Right upper third premolar (P3 PA832) (Fig. 4)

In general the tooth is in good condition, except for several enamel cracks that extend along all the crown surfaces. There is some alveolar bone still attached to the root. Previous studies have reported this tooth as an upper fourth premolar [4]. However, in the present study, we have reclassified it as an upper third premolar based on the identification of some morphological features that are useful to discriminate a P3 from a P4, such as a deep depression or mesial concavity in the mesial aspect of the crown and the root, and the fact that the round-shaped mesial interproximal facet is smaller than the distal one and fits with the contact pattern with a canine. Besides, the morphology of the socket fragment attached to the mesial aspect of the root recalls the canine root shape. Finally, and as it will be explained below, the expression of two buccal radicals is more frequent in P3s than in P4s.

The occlusal wear has flattened both buccal and lingual cusps.
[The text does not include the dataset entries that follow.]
/-- The header of a record may stand where it does: reserved bits, LEN, ADDR, and HEADER first and only first. -/
def recFormOk (i : Nat) (h : BitVec 256) : Bool :=
  let k := recKind h
  decide (fldN h 0 176 = 0) && decide (recLen h % 16 = 0) && decide ((i = 0) ↔ (k = 1))
  && (decide (k = 2 ∨ k = 3 ∨ k = 4 ∨ k = 8) || decide (recAddr h = 0)) && (decide (k ≠ 0) || decide (recLen h = 0))

/-- n bytes of the image, where they lie in the non-secure part of the reserve and can be read. -/
def imageBytes (s : State) (pa n : Nat) : State × Option (List Byte) :=
  if inReserveNs pa n then
    let (s, bs, st) := hbmLoad s pa n none
    (s, if st = stOk then some bs else none)
  else (s, none)

/-- The records from index i, at an address. A failure gives its status and the index of the record. -/
def loadRecs (w : Writer) (j : BitVec 2) : Nat → Nat → Nat → LoadSt → Except (Byte × Nat × State) LoadSt
  | 0, i, _, l => .error (stLoadInvalid, i, l.st)
  | n + 1, i, pa, l =>
    match imageBytes l.st pa 32 with
    | (s, none) => .error (stLoadInvalid, i, s)
    | (s, some hb) =>
      let h : BitVec 256 := BitVec.ofNat 256 (leNat hb)
      if !recFormOk i h || (decide (recKind h < 2) && (recTileRefusal s h).isSome) then .error (stLoadInvalid, i, s)
      else match imageBytes s (pa + 32) (recLen h) with
        | (s, none) => .error (stLoadInvalid, i, s)
        | (s, some bs) =>
          let l := { l with st := s }
          if recKind h = 0 then
            match endRec l i j with
            | some (c, k) => .error (c, k, s)
            | none => .ok l
          else if recKind h = 1 then
            match headerRec s bs with
            | some c => .error (c, i, s)
            | none => loadRecs w j n (i + 1) (pa + (32 + recLen h + 63) / 64 * 64) l
          else match bodyRec w l i j h bs with
            | .error (c, s) => .error (c, i, s)
            | .ok l => loadRecs w j n (i + 1) (pa + (32 + recLen h + 63) / 64 * 64) l

/-! ## A failed load (R402) -/

/-- Objects that differ between the state before and the state after, as they were before and disabled. -/
def undoMap {α : Type} [DecidableEq α] (d : α) (off : α → α) (old new : SMap α) : SMap α :=
  (((old.map Prod.fst) ++ new.map Prod.fst).eraseDups.filter fun k => decide (mget d new k ≠ mget d old k)).foldl
    (fun m k => mset d m k (off (mget d old k))) old

/-- A tile as before the load, but for its scratchpad, with the objects that the load configured disabled and the context EMPTY. -/
def undoTile (j : BitVec 2) (old new : Tile) : Tile :=
  emptyCtx j { old with
    spad := new.spad, spadEcc := new.spadEcc
    acnt := undoMap Acnt.reset (fun a => { a with enable := false }) old.acnt new.acnt
    slots := undoMap Slot.reset (fun y => { y with cfg := setFld y.cfg 63 1 0 }) old.slots new.slots
    hqs := undoMap Hq.reset (fun q => { q with cfg := setFld q.cfg 31 1 0 }) old.hqs new.hqs }

/-- A die as before the load, with the weirs, contexts and reaches that the load configured disabled. -/
def undoDie (old new : Die) : Die :=
  { old with
    weirs := undoMap Weir.reset (fun w => { w with cfg := setFld w.cfg 31 1 0 }) old.weirs new.weirs
    stq := undoMap Stq.reset (fun q => { q with cfg := setFld q.cfg 63 1 0, st := .disabled }) old.stq new.stq
    reach := undoMap Reach.reset (fun y => { y with cfg := setFld y.cfg 63 1 0, st := .disabled }) old.reach new.reach }

/-- Everything that the load has written undone; the records of the log, events, free values and the bytes of scratchpads stay. -/
def undoLoad (j : BitVec 2) (old new : State) : State :=
  let tiles := ((old.tiles.map Prod.fst) ++ new.tiles.map Prod.fst).eraseDups.foldl
    (fun (m : SMap Tile) k => mset Tile.reset m k (undoTile j (mget Tile.reset old.tiles k) (mget Tile.reset new.tiles k))) []
  { old with
    log := new.log, mgmt := new.mgmt, freeCtr := new.freeCtr, status := new.status, hbmStacks := new.hbmStacks
    tiles
    dies := mmap Die.reset old.dies fun k d => undoDie d (mget Die.reset new.dies k)
    net := { old.net with
      trees := undoMap Tree.reset (fun t => { t with cfg := setFld t.cfg 31 1 0 }) old.net.trees new.net.trees
      lands := undoMap 0x1FFF0000 (fun v => setFld v 31 1 0) old.net.lands new.net.lands
      mrs := undoMap RoceMr.reset (fun m => { m with reg := setFld m.reg 63 1 0 }) old.net.mrs new.net.mrs }
    gather := { old.gather with
      trees := undoMap 0 (fun v => setFld v 63 1 0) old.gather.trees new.gather.trees
      shards := undoMap Shard.reset (fun x => { x with valid := false }) old.gather.shards new.gather.shards }
    pubs := undoMap Pub.reset (fun p => { p with st := 0 }) old.pubs new.pubs
    watches := undoMap Watch.reset (fun e => { e with cfg := setFld e.cfg 31 1 0 }) old.watches new.watches
    losses := undoMap Loss.reset (fun l => { l with cfg := setFld l.cfg 31 1 0 }) old.losses new.losses }

/-! ## LOAD (R400, R402, R403) -/

/-- A tile of a loaded image: PAUSED, no boundary counted, the yield unit at the head of its list (R402, R407, R409). -/
def loadedTile (s : State) (t : W16) (j : BitVec 2) : State :=
  let s := modCtx s t j fun c => { c with st := .paused, xbCount := 0, cursor := 0 }
  if yieldOn (getCtx (getTile s t) j) then yieldFetch s t j none else s

/-- The writer of a record: the non-secure world. -/
def loadWriter (w : Writer) : Writer := match w with | .core c => if c.val < 16 then .core c else .port | _ => .port

/-- LOAD: PAUSED, or UNLOADED with the failing record named in JOB.LOAD_INFO. A record occupies at least 64 bytes of the reserve's 3 GiB. -/
def loadJob (w : Writer) (s : State) (j : BitVec 2) : State × Byte :=
  if (getJob s j).st ≠ .unloaded then (s, stJobState)
  else
    let s0 := setJobSt s j .loading
    match loadRecs (loadWriter w) j 50331648 0 (getJob s0 j).regs.image.toNat { st := s0, tiles := [], pcs := [], lists := [] } with
    | .ok l =>
      let s := l.tiles.foldl (fun s t => loadedTile s t j) l.st
      (setJobSt (gResume s j) j .paused, stOk)
    | .error (c, i, s1) =>
      let s := modJob (undoLoad j s0 s1) j fun x => { x with regs := { x.regs with loadInfo := at' 32 16 (BitVec.ofNat 16 i) ||| at' 32 0 c } }
      (setJobSt s j .unloaded, c)

/-- JOB_LOAD (R402). -/
def execJobLoad (w : Writer) (job : BitVec 2) (s : State) : Host.Outcome State Fault Refusal := .next (finish (loadJob w s job))

/-- A write of JOB.CTL (R399, R400). -/
def jobCtl (w : Writer) (s : State) (j : BitVec 2) (cmd : Nat) : State × Byte := writeJobCtl (fun s => loadJob w s j) s j cmd

/-! ## A register write in full -/

/-- A write of a value to an entry (R9-R11, R400, R518, R521). -/
def regWrite (w : Writer) (index sub inst : Nat) (r : Reg) (v : Nat) (s : State) : State × Byte :=
  regWriteWith (jobCtl w) w (winAddr index sub inst) r inst v s

/-- A write that an index and a subindex name. -/
def entryWrite (w : Writer) (index sub inst v : Nat) (s : State) : State × Byte :=
  match regAt index sub with
  | .ok r => regWrite w index sub inst r v s
  | .error c => (s, c)

/-- REGISTER_WRITE (R9): a register write. -/
def execRegisterWrite (w : Writer) (index : W16) (sub : BitVec 8) (inst : W16) (value : BitVec 1024) (s : State) :
    Host.Outcome State Fault Refusal :=
  .next (finish (entryWrite w index.toNat sub.toNat inst.toNat value.toNat s))

end Sys2Proof.Machine
end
According to Molnar [51], the band shaped dentine corresponds to a wear stage 4.

From the occlusal view, the crown outline is oval and slightly asymmetrical. The buccal and lingual cusps are partially connected by a thin transverse crest that obliterates the mesial aspect of the central groove. Mesiobuccal and distobuccal grooves originate from the anterior and the posterior foveae. Because of the occlusal wear, the ridge pattern of the buccal cusp is unclear. Viewed from the buccal aspect, the crown is relatively symmetrical. The enamel surface is relatively smooth and featureless.
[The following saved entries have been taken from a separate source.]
/-- R478: a write of ERR.INJECT from the secure world arms the one fault its target names, where the unit is there, and nothing else. -/
def Obligations.FaultInjections : Prop :=
  ∀ (s : State) (w : Writer) (u : W16) (bit : Byte) (addr : W32),
    let all := [Instr.spad1 w u bit addr, .spad2 w u bit addr, .residue w u, .meshFlit w u bit, .weirCopy w u addr, .hbmSymbol w u bit addr, .d2dFlit w u,
      .tizalFlit w u, .ctxStore2 w u]
    let x := getTile s u
    let done (i : Instr) (t : State) : Prop := exec i s = .next { t with status := 0 }
    let n := addr.toNat / 8
    let there := tilePresent s u = true ∧ dieReady s (tDie u) = true
    (secureWriter w = false → ∀ i ∈ all, Goes (exec i s) fun t => t.status = stWorld ∧ t.tiles = s.tiles ∧ t.net = s.net ∧ t.hbmStacks = s.hbmStacks ∧ t.dies = s.dies)
    ∧ (secureWriter w = true →
      (tileTakes s u = true → addr.toNat < 524288 →
        done (.spad1 w u bit addr) (modTile s u fun x => { x with spadEcc := eccSet x.spadEcc n (worse false (eccAt x.spadEcc n)) })
        ∧ done (.spad2 w u bit addr) (modTile s u fun x => { x with spadEcc := eccSet x.spadEcc n .double }))
      ∧ (tileTakes s u = false ∨ 524288 ≤ addr.toNat → done (.spad1 w u bit addr) s ∧ done (.spad2 w u bit addr) s)
      ∧ (tileTakes s u = true → done (.residue w u) (modTile s u fun x => { x with injResidue := true })
          ∧ Goes (exec (.ctxStore2 w u) s) fun t => t.status = 0 ∧ ∃ k, k < 4 ∧ getTile t u = { x with ctxEcc := eccSet x.ctxEcc k .double })
      ∧ (tileTakes s u = false → done (.residue w u) s ∧ Goes (exec (.ctxStore2 w u) s) fun t => t.status = 0 ∧ t.tiles = s.tiles)
      ∧ (there → bit.toNat ≤ 4 → x.injFlit.contains bit.toNat = false → done (.meshFlit w u bit) (modTile s u fun x => { x with injFlit := x.injFlit ++ [bit.toNat] }))
      ∧ (¬ there ∨ 4 < bit.toNat → done (.meshFlit w u bit) s)
      ∧ (¬ there ∨ 4096 ≤ addr.toNat → done (.weirCopy w u addr) s)
      ∧ (there → addr.toNat < 4096 → Goes (exec (.weirCopy w u addr) s) fun t => t.status = 0 ∧ t.tiles = s.tiles)
      ∧ (stackUp s u.toNat = true → blkSt (getStack s u.toNat) (addr.toNat / 64) = none → Goes (exec (.hbmSymbol w u bit addr) s) fun t =>
          t.status = 0 ∧ blkSt (getStack t u.toNat) (addr.toNat / 64) = some (if bitAt bit 0 then .uncorrectable else .correctable) ∧ t.hbm = s.hbm)
      ∧ (stackUp s u.toNat = false → done (.hbmSymbol w u bit addr) s)
      ∧ done (.d2dFlit w u) (if u.toNat < 16 then putEdge s u.toNat { getEdge s u.toNat with injFlit := true } else s)
      ∧ done (.tizalFlit w u) (if u.toNat < 24 then putPort s u.toNat { getPort s u.toNat with injFlit := true } else s))

/-! ## Security and JTAG -/

/-- R485, R488, R494, R500, R501, R504, R505, R520: region entries and their lock, staging, the APP commit, which lowers no counter, the attestation
report and the flash records that STORE writes and RESTORE invalidates.
R511: the four instructions of the test port, and nothing else of the module changes with them. -/
def Obligations.SecurityRegistersAndTestPort : Prop :=
  (∀ (s : State) (w : Writer) (e : BitVec 6) (v : BitVec 128) (v32 : W32) (nonce : BitVec 256) (img : Image),
     let answers (i : Instr) (st : Byte) : Prop := exec i s = .next { s with status := st }
     let refused (i : Instr) : Prop := Goes (exec i s) fun t => t.status = stWorld ∧ t.regions = s.regions ∧ t.sec = s.sec ∧ t.flash = s.flash
     let locked := bitAt (mget 0 s.regions e.toNat) 124 = true
     let mask : BitVec 128 := if bitAt v 126 then maskAt 128 124 4 ||| maskAt 128 32 16 ||| maskAt 128 0 16 else maskAt 128 124 4 ||| maskAt 128 32 19 ||| maskAt 128 0 19
     let t := img.typ.toNat
     (secureWriter w = false → refused (.regionWrite w e v) ∧ refused (.appCommit w v32) ∧ refused (.store w) ∧ refused (.restore w))
     ∧ (secureWriter w = true →
       (locked → answers (.regionWrite w e v) stCfgBusy)
       ∧ (¬ locked → exec (.regionWrite w e v) s = .next { s with regions := mset 0 s.regions e.toNat (v &&& mask), status := 0 })
       ∧ (v32 ≠ 1 → answers (.appCommit w v32) stInvalid)
       ∧ (s.fw.appImage = none → answers (.appCommit w 1) 0)
       ∧ (∀ i, s.fw.appImage = some i → exec (.appCommit w 1) s = .next { s with
           sec := { s.sec with svnApp := if s.sec.svnApp.toNat < i.svn.toNat then i.svn else s.sec.svnApp }, status := 0 })
       ∧ Goes (exec (.store w) s) (fun t => t.status = 0 ∧ t.flash.gen = s.flash.gen + 1 ∧ t.flash.autostart = some s.mod.autostart
           ∧ t.flash.powerCap = some (fld s.power.cfg 21 11, fld s.power.cfg 10 11) ∧ t.sec = s.sec
           ∧ ∀ p, p < 24 → mget 0 t.flash.roles p = cfgRole (getPort s p))
       ∧ exec (.restore w) s = .next { s with flash := { s.flash with roles := [], autostart := none, powerCap := none, gen := s.flash.gen + 1 }, status := 0 })
     ∧ (t = 0 ∨ 4 < t → answers (.imageStage w img) stNoSub)
     ∧ (t = 4 → imageRefusal s img 4 = none → Goes (exec (.imageStage w img) s) fun u => u.status = 0 ∧ u.fw.appImage = some img)
     ∧ (t = 4 → imageRefusal s img 4 ≠ none → Goes (exec (.imageStage w img) s) fun u => u.status = 0 ∧ u.fw.appImage = none)
     ∧ (0 < t → t < 4 → s.fw.standby = 3 → answers (.imageStage w img) stCfgBusy)
     ∧ (0 < t → t < 4 → s.fw.standby ≠ 3 → Goes (exec (.imageStage w img) s) fun u => u.status = 0 ∧ u.fw.slot = s.fw.slot
         ∧ stagedImage u.fw (!s.fw.slot) t = some img ∧ ∀ k, stagedImage u.fw s.fw.slot k = stagedImage s.fw s.fw.slot k)
     ∧ (s.sec.preparing = true → answers (.attestNonceWrite nonce) stBusy)
     ∧ (s.sec.preparing = false → Goes (exec (.attestNonceWrite nonce) s) fun t => t.status = 0 ∧ t.sec.nonce = nonce ∧ t.sec.preparing = true
         ∧ t.sec.reportTime = s.mod.time ∧ t.sec.report.take 512 = toLE 512 (reportBody s nonce).toNat ∧ t.sec.owner = s.sec.owner)
     ∧ exec .attestReportReady s = .next { s with sec := { s.sec with preparing := false } })
  ∧ (∀ (s : State) (code : BitVec 8) (pins load : W64),
     let drives := s.mod.resetN = false ∨ s.mod.st = .standby ∨ s.mod.st = .failed
     exec (.jtagBypass code) s = .next { s with jtag := { s.jtag with instr := 0, tdo := 0 } }
     ∧ exec .jtagIdcode s = .next { s with jtag := { s.jtag with instr := 1, tdo := 0x01216E77 } }
     ∧ exec (.jtagSamplePreload pins load) s = .next { s with jtag := { instr := 2, boundary := load, tdo := pins } }
     ∧ (drives → exec .jtagExtest s = .next { s with jtag := { s.jtag with instr := 3 } })
     ∧ (¬ drives → exec .jtagExtest s = .next { s with jtag := { s.jtag with instr := 3, tdo := 0 } }))

/-- R507-R510: a token that fails a check, or that comes within 60 s of a lockout, is refused and changes no tile, job, region or owner; CLAIM and ROTATE set the owner and a greater OWNER_GEN,
DECOMMISSION erases the owner, and WRITE of one item writes an entry of scope MODULE that takes it and nothing else; challenges and lockouts end after 60 s. -/
def Obligations.CommandTokens : Prop :=
  ∀ (s : State) (tok : Token),
    let kept (t : State) : Prop := t.status = cTokenRefused ∧ t.sec.owner = s.sec.owner ∧ t.sec.ownerGen = s.sec.ownerGen ∧ t.flash = s.flash ∧ t.tiles = s.tiles
      ∧ t.jobs = s.jobs ∧ t.regions = s.regions ∧ s.mod.time ∈ t.sec.refusals ∧ t.sec.lastTokenStatus = cTokenRefused
    let locked := ∃ t0 : W64, s.sec.lockoutAt = some t0 ∧ now s < t0.toNat + 60000000000
    let bad (k : Byte) : Prop := locked ∨ tokRefusal s (ofKind k tok) ≠ none
    let good (k : Byte) : Prop := ¬ locked ∧ tokRefusal s (ofKind k tok) = none
    let owned (t : State) : Prop := t.status = 0 ∧ t.sec.owner = some tok.body ∧ t.sec.ownerGen = tok.ownerGen ∧ s.sec.ownerGen.toNat < t.sec.ownerGen.toNat
      ∧ t.tiles = s.tiles ∧ t.regions = s.regions
    (bad 1 → Goes (exec (.tokenWrite tok) s) kept) ∧ (bad 2 → Goes (exec (.tokenClaim tok) s) kept) ∧ (bad 3 → Goes (exec (.tokenRotate tok) s) kept)
    ∧ (bad 4 → Goes (exec (.tokenDecommission tok) s) kept)
    ∧ (good 2 → Goes (exec (.tokenClaim tok) s) owned)
    ∧ (good 3 → Goes (exec (.tokenRotate tok) s) fun t => owned t ∧ t.sec.challenge = none)
    ∧ (good 4 → Goes (exec (.tokenDecommission tok) s) fun t => t.status = 0 ∧ t.sec.owner = none ∧ t.sec.ownerGen = s.sec.ownerGen ∧ t.sec.challenge = none)
    ∧ (∀ i, good 1 → tokItems tok.count.toNat tok.body = some [i] →
        let r := regAt i.index.toNat i.sub.toNat
        let u := spendChallenge s (ofKind 1 tok)
        ((∀ x, r = .ok x → regScope x ≠ 0) → Goes (exec (.tokenWrite tok) s) fun t => t.status ≠ 0 ∧ t.sec.challenge = none ∧ t.tiles = s.tiles ∧ t.regions = s.regions)
        ∧ (∀ x, r = .ok x → regScope x = 0 → itemStatus u i ≠ 0 → Goes (exec (.tokenWrite tok) s) fun t => t.status = itemStatus u i ∧ t.sec.challenge = none
            ∧ t.tiles = s.tiles ∧ t.regions = s.regions)
        ∧ (∀ x, r = .ok x → regScope x = 0 → itemStatus u i = 0 → Goes (exec (.tokenWrite tok) s) fun t => t.status = 0 ∧ t.tiles = (putItem u i).tiles
            ∧ t.mod = (putItem u i).mod ∧ t.regions = (putItem u i).regions ∧ t.power = (putItem u i).power))
    ∧ Goes (exec .challengeRead s) (fun t => t.status = 0 ∧ ∃ c, t.sec = { s.sec with challenge := some (c, s.mod.time) })
    ∧ (∀ c t0, s.sec.challenge = some (c, t0) → exec .challengeExpire s
        = .next { s with sec := { s.sec with challenge := if t0.toNat + 60000000000 ≤ now s then none else s.sec.challenge } })
    ∧ (s.sec.challenge = none → exec .challengeExpire s = .next s)
    ∧ (∀ t0, s.sec.lockoutAt = some t0 → exec .lockoutEnd s
        = .next { s with sec := { s.sec with lockoutAt := if t0.toNat + 60000000000 ≤ now s then none else s.sec.lockoutAt } })
    ∧ (s.sec.lockoutAt = none → exec .lockoutEnd s = .next s)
At the EDJ (Fig. 4I and II), the essential crest of the buccal cusp bifurcates into two branches, and the mesial one forms the buccal component of the transverse crest. There is a mesial accessory ridge and three slightly elevated distal accessory ridges. The lingual essential crest [61] is composed by three ridges and distal to it, there is a slightly elevated distal accessory ridge. The marginal ridges are thick but no accessory tubercles are expressed. In the buccal surface, a faint longitudinal mesial depression and a moderately deep distal furrow can be identified (Fig. 4III). Moreover, the basal region of the crown buccal surface bulges slightly forming a cingulum that it is not obvious at the OES.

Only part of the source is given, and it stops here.